In 1888, when city life and living with his brothers proved too
much, Van Gogh left Paris and went to Arles, Bouches-du-Rh, France.
He was impressed with the local landscape and hoped to found an art
colony. He decorated a "yellow house" and created a celebrated
series of yellow sunflower paintings for this purpose. Only Paul
Gauguin, whose simplified colour schemes and forms (known as
synthetism) attracted van Gogh, followed his invitation. The
admiration was mutual, and Gauguin painted van Gogh painting
sunflowers. However their encounter ended in a quarrel. Van Gogh
suffered a mental breakdown and cut off part of his left ear, which
he gave to a startled prostitute friend. Gauguin left in December
1888.
The only painting he sold during his lifetime, The Red
Vineyard, was created in 1888. It is now on display in the
Pushkin Museum in Moscow, Russia.
Vincent
van Gogh now exchanged painting dots for small stripes. He suffered
from depression, and in 1889 on his own request Van Gogh was
admitted to the psychiatric center at Monastery Saint-Paul de
Mausole in Saint Remy de Provence, Bouches-du-Rh, France.

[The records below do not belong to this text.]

-- ==== Sys2Proof/Proofs/State.lean ====
section
/-! PROOFS of the family `10_state`. The level outputs: one equation for each of the five, then the rule. -/

namespace Sys2Proof.Machine

section
variable (rst : Bool) (s : State)

@[simp] theorem levels_txValid : (levels rst s).txValid = (s.tx.txBusy && !rst) := rfl
@[simp] theorem levels_pollState : (levels rst s).pollState = s.ps.psState := rfl
@[simp] theorem levels_heightValid : (levels rst s).heightValid = s.hi.curHeightValid := rfl
@[simp] theorem levels_heightX10 : (levels rst s).heightX10 = s.hi.curHeight := rfl

/-- While TX is busy `tx_data` is the command byte at its index, not the free value of log 9. -/
theorem levels_txData_of_busy (h : s.tx.txBusy = true) :
    (levels rst s).txData = cmdRom s.tx.txSel s.tx.txIdx := if_pos h

end

/-- Settles O52: the five level outputs (10 R37). -/
theorem levelOutputs : Obligations.LevelOutputs := fun rst s =>
  ⟨levels_txValid rst s, levels_txData_of_busy rst s, levels_pollState rst s, levels_heightValid rst s,
    levels_heightX10 rst s⟩

end Sys2Proof.Machine
end

/-! PROOFS of the family `40_digit_decoder`. What `SegRom` holds: an entry other than Invalid stands at its own
pattern, and under a legal segment table no other entry stands there. Then what DG shows for a digit byte. -/

namespace Sys2Proof

open Sys2Proof.Safety

/-! ### The contents of `SegRom` -/

/-- The patterns with an entry other than Invalid: that of Blank, then `SEG_TABLE` (40 R100). -/
def romPatterns (t : SegTable) : List Pattern := 0#7 :: t.toList

/-- A legal segment table gives twelve patterns, each once. -/
theorem nodup_romPatterns {t : SegTable} (hw : t.wf) : (romPatterns t).Nodup :=
  List.nodup_cons.mpr ⟨hw.2, hw.1⟩

/-- The place of an entry in `romPatterns`; Invalid stands after the last. -/
def romPlace : Digit → Nat
  | .blank => 0
  | .num n => n.val + 1
  | .minus => 11
  | .invalid => 12

theorem romPlace_injective : Function.Injective romPlace := by
  intro g g' h
  cases g with
  | num n =>
    cases g' with
    | num m => exact congrArg Digit.num (Fin.ext (Nat.succ.inj h))
    | _ => grind [romPlace]
  | _ =>
    cases g' with
    | num m => grind [romPlace]
    | _ => simp [romPlace] at h ⊢

/-- The pattern of an entry is the one at its place. -/
theorem getElem?_romPlace (t : SegTable) (g : Digit) : (romPatterns t)[romPlace g]? = patternFor t g := by
  cases g with
  | num n =>
    have hn : n.val < t.toList.length := n.isLt.trans (by decide : 10 < 11)
    simp [romPatterns, romPlace, patternFor, digitPattern, hn]
  | minus => rfl
  | blank => rfl
  | invalid => rfl

/-- Under a legal segment table two entries never stand at one pattern. -/
theorem patternFor_inj {t : SegTable} {g g' : Digit} {p : Pattern} (hw : t.wf) (h : patternFor t g = some p)
    (h' : patternFor t g' = some p) : g = g' := by
  rw [← getElem?_romPlace] at h h'
  obtain ⟨hlt, -⟩ := List.getElem?_eq_some_iff.mp h
  exact romPlace_injective ((List.getElem?_inj hlt (nodup_romPatterns hw)).mp (h.trans h'.symm))

/-- One test of `SegRom` fails, and the tests after it answer Invalid. -/
theorem romTest_eq_invalid_iff {p q : Pattern} {g r : Digit} (hg : g ≠ .invalid) :
    (if p = q then g else r) = .invalid ↔ p ≠ q ∧ r = .invalid := by
  by_cases hp : p = q <;> simp [hp, hg]

/-- The entries other than Invalid are at 0 and at the eleven patterns of the table, under every table. -/
theorem segRom_eq_invalid_iff {t : SegTable} {p : Pattern} : segRom t p = .invalid ↔ p ∉ romPatterns t := by
  simp [segRom, romTest_eq_invalid_iff, romPatterns, SegTable.toList]

/-- Under a legal segment table `SegRom` answers the entry whose pattern it is given. -/
theorem segRom_of_patternFor {t : SegTable} {g : Digit} {p : Pattern} (hw : t.wf) (h : patternFor t g = some p) :
    segRom t p = g := by
  have hmem : p ∈ romPatterns t := List.mem_of_getElem? ((getElem?_romPlace t g).trans h)
  have hne : segRom t p ≠ .invalid := fun hi => segRom_eq_invalid_iff.mp hi hmem
  exact patternFor_inj hw (patternFor_segRom hne) h

/-- The pattern 0 is Blank, under every table (40 R100). -/
@[simp] theorem segRom_zero (t : SegTable) : segRom t 0#7 = .blank := if_pos rfl

/-- The code of a numeric digit is its value (40 R100). -/
theorem digitCode_num_toNat (n : Fin 10) : (digitCode (.num n)).toNat = n.val :=
  Nat.mod_eq_of_lt (n.isLt.trans (by decide))

/-- Settles O25: an entry of a legal table is found at its pattern, by `segRom_of_patternFor`. -/
theorem segRomFollowsTable : Obligations.SegRomFollowsTable := by
  refine ⟨fun t hw => ⟨segRom_zero t, fun k => ?_, ?_, fun p hz ht => ?_⟩, digitCode_num_toNat, rfl, rfl, rfl⟩
  · exact segRom_of_patternFor (g := .num k) hw rfl
  · exact segRom_of_patternFor (g := .minus) hw rfl
  · exact segRom_eq_invalid_iff.mpr (List.not_mem_cons_of_ne_of_not_mem hz ht)

end Sys2Proof

namespace Sys2Proof.Machine

open Sys2Proof.Safety

/-! ### What DG shows -/

section
variable (port : Port) (g : DgOut) (s : State)

/-- The port shows the digit, and every other port what it showed. -/
theorem portOf_setPort (q : Port) : portOf (setPort port g s) q = if q = port then g else portOf s q := by
  cases port <;> cases q <;> rfl

@[simp] theorem setPort_reading : (setPort port g s).wires.reading = s.wires.reading := by cases port <;> rfl
@[simp] theorem setPort_txSent : (setPort port g s).wires.txSent = s.wires.txSent := by cases port <;> rfl

/-- Showing a digit at a port changes nothing else. -/
theorem shows_setPort : Shows s (setPort port g s) port g :=
  ⟨(portOf_setPort port g s port).trans (if_pos rfl),
    fun q h => (portOf_setPort port g s q).trans (if_neg h), by simp⟩

end

/-- The row of a digit byte acts as DG does on the byte. -/
theorem exec_decodeDigit (port : Port) (b : Byte) (s : State) :
    exec (decodeDigit s.segTable port b) s = readDigit port b s := by
  rw [readDigit_eq]
  unfold decodeDigit
  split <;> (rename_i h; rw [h]; rfl)

/-- The row of a digit byte shows the entry of its pattern and its decimal-point flag (40 R102, R103). -/
theorem exec_decodeDigit_shows (port : Port) (b : Byte) (s : State) :
    ∃ t, exec (decodeDigit s.segTable port b) s = .next t ∧
      Shows s t port ⟨segRom s.segTable (patternOf b), hasDecimal b⟩ :=
  ⟨_, (exec_decodeDigit port b s).trans (readDigit_eq port b s), shows_setPort port _ s⟩

/-- Bit 7 is no part of the pattern (40 R102). -/
theorem patternOf_xor_bit7 (b : Byte) : patternOf (b ^^^ 0x80#8) = patternOf b := by
  simp [patternOf, BitVec.setWidth_xor]

/-- Settles O24: both bytes have one pattern, and DG shows its entry. -/
theorem digitByteDecodesByRom : Obligations.DigitByteDecodesByRom := by
  intro s port b
  obtain ⟨t, ht, hs⟩ := exec_decodeDigit_shows port (b ^^^ 0x80#8) s
  rw [patternOf_xor_bit7] at hs
  exact ⟨exec_decodeDigit_shows port b s, ⟨t, _, ht, hs⟩, segRom_zero s.segTable⟩

end Sys2Proof.Machine

/-! PROOFS of the family `41_frame_receiver`. One equation per branch of `frStep`, the rules as one function
(41 R126); then each outcome of FR on a byte is the result of the branch that its hypotheses select. -/

namespace Sys2Proof.Machine

open Sys2Proof.Safety

/-! ### The rules of FR, one equation per branch -/

section
variable {c : Nat} {m : Memory} {b : Byte}

/-- R122: a start byte in scanning. -/
theorem frStep_start (hb : b = 0x9B#8 ∨ b = 0x98#8) : frStep 0 m b = ⟨1, writeByte m 0 b, .none, none⟩ := by
  rw [frStep, if_pos rfl, if_pos hb]
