-- ==== Sys2Proof/Machine/RegMap.lean ====
section
/-! DEFINITION. The register maps of every block of the module, field by field: physical address, place of the
field, access code (R10), reset value and the values the map accepts. One constant per field; a register that the
spec repeats is a function of its index `i` (and `j`). Registers of a view (R390, R336) take the view as their
index: 64 is the supervisor view, v below 64 is the self window of VPI v, which has addresses of its own here. -/
namespace Sys2Proof.Machine

/-- The access codes of R10. `rwl a lo r` is RW while the lock bit at address `a`, bit `lo` (reset value `r`) is 0;
`rwn` is RO while that bit is 1 (R231, transmit ring head); `rws` can only be set (R474, SYS_WDOG.EN). -/
inductive Acc where
  | ro | rw | w1c | wo | rc | rws
  | rwl (addr lo reset : Nat)
  | rwn (addr lo reset : Nat)
  deriving DecidableEq, Repr

/-- The values a map accepts for a field; a write of another value completes with DENIED. -/
inductive Legal where
  | any
  | oneOf (ranges : List (Nat × Nat))
  | multiple (n : Nat)
  | pcpMap
  deriving DecidableEq, Repr

/-- One field of a register. -/
structure Fld where
  addr : Nat
  lo : Nat
  width : Nat
  acc : Acc
  reset : Nat
  legal : Legal
  deriving DecidableEq, Repr

/-- The key a field's value is stored under: the bit address of its least significant bit. -/
def Fld.key (f : Fld) : Nat := f.addr * 32 + f.lo

/-- Whether a map accepts value `v` for a field. -/
def Legal.ok : Legal → Nat → Bool
  | .any, _ => true
  | .oneOf rs, v => rs.any (fun r => decide (r.1 ≤ v) && decide (v ≤ r.2))
  | .multiple n, v => v % n == 0
  | .pcpMap, v => (List.range 8).all (fun p => v / 2 ^ (3 * p) % 8 != 7)

/-- A register of a map, repeated `count` times every `stride` bytes. -/
structure RegSpec where
  addr : Nat
  count : Nat
  stride : Nat
  flds : Nat → List Fld

/-- The internal base of a view's registers: 64 the supervisor view (R390), below 64 a VPI's self window. -/
def viewBase (v : Nat) : Nat := if v = 64 then 0xF0000F1000 else 0xF102000000 + 0x1000 * v

/-- The register of a table that an address names, with its index. -/
def findReg (t : List RegSpec) (a : Nat) : Option (List Fld) :=
  match t.find? (fun r => decide (r.addr ≤ a) && (a - r.addr) % r.stride == 0 &&
      decide ((a - r.addr) / r.stride < r.count)) with
  | some r => some (r.flds ((a - r.addr) / r.stride))
  | none => none

namespace Reg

During
his stay here the clinic and its garden became his main subject.
Pencil strokes changed again, now into spiral curves.
In May 1890 Vincent van Gogh left the clinic and went to the
physician Paul Gachet, in Auvers-sur-Oise near Paris, where he was
closer to his brother Theo, who had recently married. Gachet had
been recommended to him by Pissarro; he had treated several artists
before. Here van Gogh created his only etching: a portrait of the
melancholic doctor Gachet. His depression aggravated. On July 27 of
the same year, at the age of 37, after a fit of painting activity,
van Gogh shot himself in the chest. He died two days later, with
Theo at his side, who reported his last words as "La tristesse
durera toujours" (French: "The sadness will last forever"). He was
buried at the cemetery of Auvers-sur-Oise; Theo unable to come to
terms with his brother's death died 6 months later and was buried
next to him. It would not take long before his fame grew higher and
higher. Large exhibitions were organized soon: Paris 1901,
Amsterdam 1905, Cologne 1912, New York 1913 and Berlin
1914.
Vincent van Gogh's mother threw away quite a number of his paintings during Vincent's life and even after his death. But she would live long enough to see her son become a world famous painter.